Transcribe the listing below in its entirety, exactly.
*** Provided data ***
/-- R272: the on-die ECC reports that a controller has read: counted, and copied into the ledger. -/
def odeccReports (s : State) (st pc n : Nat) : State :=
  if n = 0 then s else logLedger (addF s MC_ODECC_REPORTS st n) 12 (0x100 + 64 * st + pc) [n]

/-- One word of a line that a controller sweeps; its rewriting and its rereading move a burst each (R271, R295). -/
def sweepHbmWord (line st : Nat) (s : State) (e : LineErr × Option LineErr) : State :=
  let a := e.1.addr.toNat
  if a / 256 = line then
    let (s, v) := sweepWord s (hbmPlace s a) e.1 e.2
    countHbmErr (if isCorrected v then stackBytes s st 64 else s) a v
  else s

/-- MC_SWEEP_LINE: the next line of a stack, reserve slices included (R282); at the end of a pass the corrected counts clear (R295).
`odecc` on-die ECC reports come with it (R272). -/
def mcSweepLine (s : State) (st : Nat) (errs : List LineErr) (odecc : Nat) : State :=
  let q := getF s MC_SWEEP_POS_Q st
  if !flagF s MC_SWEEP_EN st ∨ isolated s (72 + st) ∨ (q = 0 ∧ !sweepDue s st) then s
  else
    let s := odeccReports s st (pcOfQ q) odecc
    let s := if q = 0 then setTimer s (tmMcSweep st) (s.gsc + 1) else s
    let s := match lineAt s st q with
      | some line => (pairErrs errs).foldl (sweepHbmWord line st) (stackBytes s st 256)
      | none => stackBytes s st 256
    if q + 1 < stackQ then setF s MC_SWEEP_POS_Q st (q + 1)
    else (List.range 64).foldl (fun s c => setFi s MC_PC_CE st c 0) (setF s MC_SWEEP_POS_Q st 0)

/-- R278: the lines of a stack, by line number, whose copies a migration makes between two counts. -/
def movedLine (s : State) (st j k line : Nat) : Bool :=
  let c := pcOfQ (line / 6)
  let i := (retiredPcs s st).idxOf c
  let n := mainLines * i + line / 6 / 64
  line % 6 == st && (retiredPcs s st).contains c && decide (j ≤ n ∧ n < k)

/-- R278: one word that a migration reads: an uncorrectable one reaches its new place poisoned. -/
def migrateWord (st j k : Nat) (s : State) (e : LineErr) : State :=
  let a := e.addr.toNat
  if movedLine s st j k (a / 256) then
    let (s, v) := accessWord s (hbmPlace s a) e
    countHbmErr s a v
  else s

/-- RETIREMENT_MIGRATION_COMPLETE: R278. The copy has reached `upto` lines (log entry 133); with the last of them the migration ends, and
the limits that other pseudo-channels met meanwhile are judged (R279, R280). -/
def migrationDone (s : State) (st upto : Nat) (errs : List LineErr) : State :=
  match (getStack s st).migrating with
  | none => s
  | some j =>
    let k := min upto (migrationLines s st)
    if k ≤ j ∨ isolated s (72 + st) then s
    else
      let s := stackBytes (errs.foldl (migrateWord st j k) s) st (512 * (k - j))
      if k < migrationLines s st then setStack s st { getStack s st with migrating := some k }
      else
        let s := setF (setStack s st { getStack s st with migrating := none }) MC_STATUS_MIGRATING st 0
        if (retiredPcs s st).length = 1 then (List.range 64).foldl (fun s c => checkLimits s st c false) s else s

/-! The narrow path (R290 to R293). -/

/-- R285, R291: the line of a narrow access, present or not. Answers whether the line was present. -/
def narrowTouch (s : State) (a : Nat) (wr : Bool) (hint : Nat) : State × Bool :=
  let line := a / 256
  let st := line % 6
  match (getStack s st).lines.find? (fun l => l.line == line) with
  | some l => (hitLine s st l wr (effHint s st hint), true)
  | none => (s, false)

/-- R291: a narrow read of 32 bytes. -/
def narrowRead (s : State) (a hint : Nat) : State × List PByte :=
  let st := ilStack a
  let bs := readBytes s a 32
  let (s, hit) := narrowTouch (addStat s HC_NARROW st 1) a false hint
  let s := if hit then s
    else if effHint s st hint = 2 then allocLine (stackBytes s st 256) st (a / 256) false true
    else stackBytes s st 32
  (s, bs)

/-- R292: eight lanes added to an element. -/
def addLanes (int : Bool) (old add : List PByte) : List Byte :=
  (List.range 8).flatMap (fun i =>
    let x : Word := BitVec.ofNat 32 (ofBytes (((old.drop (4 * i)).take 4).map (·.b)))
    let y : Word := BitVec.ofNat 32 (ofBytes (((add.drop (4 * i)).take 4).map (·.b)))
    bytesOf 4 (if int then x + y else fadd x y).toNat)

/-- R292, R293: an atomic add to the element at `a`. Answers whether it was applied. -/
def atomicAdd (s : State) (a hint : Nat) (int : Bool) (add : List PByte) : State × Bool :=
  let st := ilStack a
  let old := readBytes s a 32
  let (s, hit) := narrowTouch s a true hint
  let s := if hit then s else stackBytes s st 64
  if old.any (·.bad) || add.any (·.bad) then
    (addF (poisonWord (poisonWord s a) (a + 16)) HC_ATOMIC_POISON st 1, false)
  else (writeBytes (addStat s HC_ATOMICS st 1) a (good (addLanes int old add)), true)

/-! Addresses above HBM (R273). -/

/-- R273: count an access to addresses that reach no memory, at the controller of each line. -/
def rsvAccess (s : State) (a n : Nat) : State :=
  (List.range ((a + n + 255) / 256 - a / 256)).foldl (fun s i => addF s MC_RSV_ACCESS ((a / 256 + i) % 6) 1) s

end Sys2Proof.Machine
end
*** End of Provided data ***
Task result:
/-- R272: the on-die ECC reports that a controller has read: counted, and copied into the ledger. -/
def odeccReports (s : State) (st pc n : Nat) : State :=
  if n = 0 then s else logLedger (addF s MC_ODECC_REPORTS st n) 12 (0x100 + 64 * st + pc) [n]

/-- One word of a line that a controller sweeps; its rewriting and its rereading move a burst each (R271, R295). -/
def sweepHbmWord (line st : Nat) (s : State) (e : LineErr × Option LineErr) : State :=
  let a := e.1.addr.toNat
  if a / 256 = line then
    let (s, v) := sweepWord s (hbmPlace s a) e.1 e.2
    countHbmErr (if isCorrected v then stackBytes s st 64 else s) a v
  else s

/-- MC_SWEEP_LINE: the next line of a stack, reserve slices included (R282); at the end of a pass the corrected counts clear (R295).
`odecc` on-die ECC reports come with it (R272). -/
def mcSweepLine (s : State) (st : Nat) (errs : List LineErr) (odecc : Nat) : State :=
  let q := getF s MC_SWEEP_POS_Q st
  if !flagF s MC_SWEEP_EN st ∨ isolated s (72 + st) ∨ (q = 0 ∧ !sweepDue s st) then s
  else
    let s := odeccReports s st (pcOfQ q) odecc
    let s := if q = 0 then setTimer s (tmMcSweep st) (s.gsc + 1) else s
    let s := match lineAt s st q with
      | some line => (pairErrs errs).foldl (sweepHbmWord line st) (stackBytes s st 256)
      | none => stackBytes s st 256
    if q + 1 < stackQ then setF s MC_SWEEP_POS_Q st (q + 1)
    else (List.range 64).foldl (fun s c => setFi s MC_PC_CE st c 0) (setF s MC_SWEEP_POS_Q st 0)

/-- R278: the lines of a stack, by line number, whose copies a migration makes between two counts. -/
def movedLine (s : State) (st j k line : Nat) : Bool :=
  let c := pcOfQ (line / 6)
  let i := (retiredPcs s st).idxOf c
  let n := mainLines * i + line / 6 / 64
  line % 6 == st && (retiredPcs s st).contains c && decide (j ≤ n ∧ n < k)

/-- R278: one word that a migration reads: an uncorrectable one reaches its new place poisoned. -/
def migrateWord (st j k : Nat) (s : State) (e : LineErr) : State :=
  let a := e.addr.toNat
  if movedLine s st j k (a / 256) then
    let (s, v) := accessWord s (hbmPlace s a) e
    countHbmErr s a v
  else s

/-- RETIREMENT_MIGRATION_COMPLETE: R278. The copy has reached `upto` lines (log entry 133); with the last of them the migration ends, and
the limits that other pseudo-channels met meanwhile are judged (R279, R280). -/
def migrationDone (s : State) (st upto : Nat) (errs : List LineErr) : State :=
  match (getStack s st).migrating with
  | none => s
  | some j =>
    let k := min upto (migrationLines s st)
    if k ≤ j ∨ isolated s (72 + st) then s
    else
      let s := stackBytes (errs.foldl (migrateWord st j k) s) st (512 * (k - j))
      if k < migrationLines s st then setStack s st { getStack s st with migrating := some k }
      else
        let s := setF (setStack s st { getStack s st with migrating := none }) MC_STATUS_MIGRATING st 0
        if (retiredPcs s st).length = 1 then (List.range 64).foldl (fun s c => checkLimits s st c false) s else s

/-! The narrow path (R290 to R293). -/

/-- R285, R291: the line of a narrow access, present or not. Answers whether the line was present. -/
def narrowTouch (s : State) (a : Nat) (wr : Bool) (hint : Nat) : State × Bool :=
  let line := a / 256
  let st := line % 6
  match (getStack s st).lines.find? (fun l => l.line == line) with
  | some l => (hitLine s st l wr (effHint s st hint), true)
  | none => (s, false)

/-- R291: a narrow read of 32 bytes. -/
def narrowRead (s : State) (a hint : Nat) : State × List PByte :=
  let st := ilStack a
  let bs := readBytes s a 32
  let (s, hit) := narrowTouch (addStat s HC_NARROW st 1) a false hint
  let s := if hit then s
    else if effHint s st hint = 2 then allocLine (stackBytes s st 256) st (a / 256) false true
    else stackBytes s st 32
  (s, bs)

/-- R292: eight lanes added to an element. -/
def addLanes (int : Bool) (old add : List PByte) : List Byte :=
  (List.range 8).flatMap (fun i =>
    let x : Word := BitVec.ofNat 32 (ofBytes (((old.drop (4 * i)).take 4).map (·.b)))
    let y : Word := BitVec.ofNat 32 (ofBytes (((add.drop (4 * i)).take 4).map (·.b)))
    bytesOf 4 (if int then x + y else fadd x y).toNat)

/-- R292, R293: an atomic add to the element at `a`. Answers whether it was applied. -/
def atomicAdd (s : State) (a hint : Nat) (int : Bool) (add : List PByte) : State × Bool :=
  let st := ilStack a
  let old := readBytes s a 32
  let (s, hit) := narrowTouch s a true hint
  let s := if hit then s else stackBytes s st 64
  if old.any (·.bad) || add.any (·.bad) then
    (addF (poisonWord (poisonWord s a) (a + 16)) HC_ATOMIC_POISON st 1, false)
  else (writeBytes (addStat s HC_ATOMICS st 1) a (good (addLanes int old add)), true)

/-! Addresses above HBM (R273). -/

/-- R273: count an access to addresses that reach no memory, at the controller of each line. -/
def rsvAccess (s : State) (a n : Nat) : State :=
  (List.range ((a + n + 255) / 256 - a / 256)).foldl (fun s i => addF s MC_RSV_ACCESS ((a / 256 + i) % 6) 1) s

end Sys2Proof.Machine
end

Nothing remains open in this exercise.